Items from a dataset
-- ==== Sys2Proof/Laws/Exec.lean ====
section
/-!
SUPPORT. Which meaning each constructor has: the arms of the dispatch, one simp lemma each.
-/

namespace Sys2Proof.Machine

@[simp] theorem exec_blk (l c) (s : State) : exec (.blk l c) s = execBlk l c s := rfl

@[simp] theorem exec_blkr (l r) (s : State) : exec (.blkr l r) s = execBlkr l r s := rfl

@[simp] theorem exec_prep (sy g t) (s : State) : exec (.prep sy g t) s = execPrep sy g t s := rfl

@[simp] theorem exec_br (sy g) (s : State) : exec (.br sy g) s = execBr sy g s := rfl

@[simp] theorem exec_brl (sy g) (s : State) : exec (.brl sy g) s = execBrl sy g s := rfl

@[simp] theorem exec_ret (sy g) (s : State) : exec (.ret sy g) s = execRet sy g s := rfl

@[simp] theorem exec_cmp (sy g a b c) (s : State) : exec (.cmp sy g a b c) s = execCmp sy g a b c s := rfl

@[simp] theorem exec_cmpi (sy g a c imm) (s : State) : exec (.cmpi sy g a c imm) s = execCmpi sy g a c imm s := rfl

@[simp] theorem exec_tstp (sy g p v t) (s : State) : exec (.tstp sy g p v t) s = execTstp sy g p v t s := rfl

@[simp] theorem exec_tstq (sy g p v t) (s : State) : exec (.tstq sy g p v t) s = execTstq sy g p v t s := rfl

@[simp] theorem exec_tstm (sy g p v t) (s : State) : exec (.tstm sy g p v t) s = execTstm sy g p v t s := rfl

@[simp] theorem exec_fork (sy m) (s : State) : exec (.fork sy m) s = execFork sy m s := rfl

@[simp] theorem exec_join (sy m) (s : State) : exec (.join sy m) s = execJoin sy m s := rfl

@[simp] theorem exec_nop (sy) (s : State) : exec (.nop sy) s = execNop sy s := rfl

@[simp] theorem exec_yield (sy) (s : State) : exec (.yield sy) s = execYield sy s := rfl

@[simp] theorem exec_halt (sy) (s : State) : exec (.halt sy) s = execHalt sy s := rfl

@[simp] theorem exec_tfence (sy) (s : State) : exec (.tfence sy) s = execTfence sy s := rfl

@[simp] theorem exec_trap (sy c) (s : State) : exec (.trap sy c) s = execTrap sy c s := rfl

@[simp] theorem exec_swap (sy) (s : State) : exec (.swap sy) s = execSwap sy s := rfl

@[simp] theorem exec_eret (sy) (s : State) : exec (.eret sy) s = execEret sy s := rfl

@[simp] theorem exec_add (sy d a b) (s : State) : exec (.add sy d a b) s = execAdd sy d a b s := rfl

@[simp] theorem exec_sub (sy d a b) (s : State) : exec (.sub sy d a b) s = execSub sy d a b s := rfl

@[simp] theorem exec_mul (sy d a b) (s : State) : exec (.mul sy d a b) s = execMul sy d a b s := rfl

@[simp] theorem exec_mulh (sy d a b) (s : State) : exec (.mulh sy d a b) s = execMulh sy d a b s := rfl

@[simp] theorem exec_mulhu (sy d a b) (s : State) : exec (.mulhu sy d a b) s = execMulhu sy d a b s := rfl

@[simp] theorem exec_div (sy d a b) (s : State) : exec (.div sy d a b) s = execDiv sy d a b s := rfl

@[simp] theorem exec_divu (sy d a b) (s : State) : exec (.divu sy d a b) s = execDivu sy d a b s := rfl

@[simp] theorem exec_rem (sy d a b) (s : State) : exec (.rem sy d a b) s = execRem sy d a b s := rfl

@[simp] theorem exec_remu (sy d a b) (s : State) : exec (.remu sy d a b) s = execRemu sy d a b s := rfl

@[simp] theorem exec_and (sy d a b) (s : State) : exec (.and sy d a b) s = execAnd sy d a b s := rfl

@[simp] theorem exec_or (sy d a b) (s : State) : exec (.or sy d a b) s = execOr sy d a b s := rfl

@[simp] theorem exec_xor (sy d a b) (s : State) : exec (.xor sy d a b) s = execXor sy d a b s := rfl

@[simp] theorem exec_shl (sy d a b) (s : State) : exec (.shl sy d a b) s = execShl sy d a b s := rfl

@[simp] theorem exec_shr (sy d a b) (s : State) : exec (.shr sy d a b) s = execShr sy d a b s := rfl

@[simp] theorem exec_sar (sy d a b) (s : State) : exec (.sar sy d a b) s = execSar sy d a b s := rfl
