-- ==== Sys2Proof/Laws/PerInstr.lean ====
section
/-!
SUPPORT. What is said of every instruction, one lemma per constructor: its word fits its container, and the first bit of the container tells
a 32-bit word from a pair of compact ones (R206, R208).
-/

namespace Sys2Proof.Laws.Fits

/-- A word of an instruction has bit 31 set and 32 bits; a compact word has 15 bits. -/
def Statement (i : Instr) : Prop :=
  match encode i with
  | some (.word w) => 2 ^ 31 ≤ w ∧ w < 2 ^ 32
  | some (.compact h) => h < 2 ^ 15
  | none => True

* [Exercise aim]
Exactly as they appear, print the lines from the one holding "execShl sy d a b s := rfl" through the final line of the entries, and no others.

* [Exercise response]
@[simp] theorem exec_shl (sy d a b) (s : State) : exec (.shl sy d a b) s = execShl sy d a b s := rfl

@[simp] theorem exec_shr (sy d a b) (s : State) : exec (.shr sy d a b) s = execShr sy d a b s := rfl

@[simp] theorem exec_sar (sy d a b) (s : State) : exec (.sar sy d a b) s = execSar sy d a b s := rfl
-- ==== Sys2Proof/Laws/PerInstr.lean ====
section
/-!
SUPPORT. What is said of every instruction, one lemma per constructor: its word fits its container, and the first bit of the container tells
a 32-bit word from a pair of compact ones (R206, R208).
-/

namespace Sys2Proof.Laws.Fits

/-- A word of an instruction has bit 31 set and 32 bits; a compact word has 15 bits. -/
def Statement (i : Instr) : Prop :=
  match encode i with
  | some (.word w) => 2 ^ 31 ≤ w ∧ w < 2 ^ 32
  | some (.compact h) => h < 2 ^ 15
  | none => True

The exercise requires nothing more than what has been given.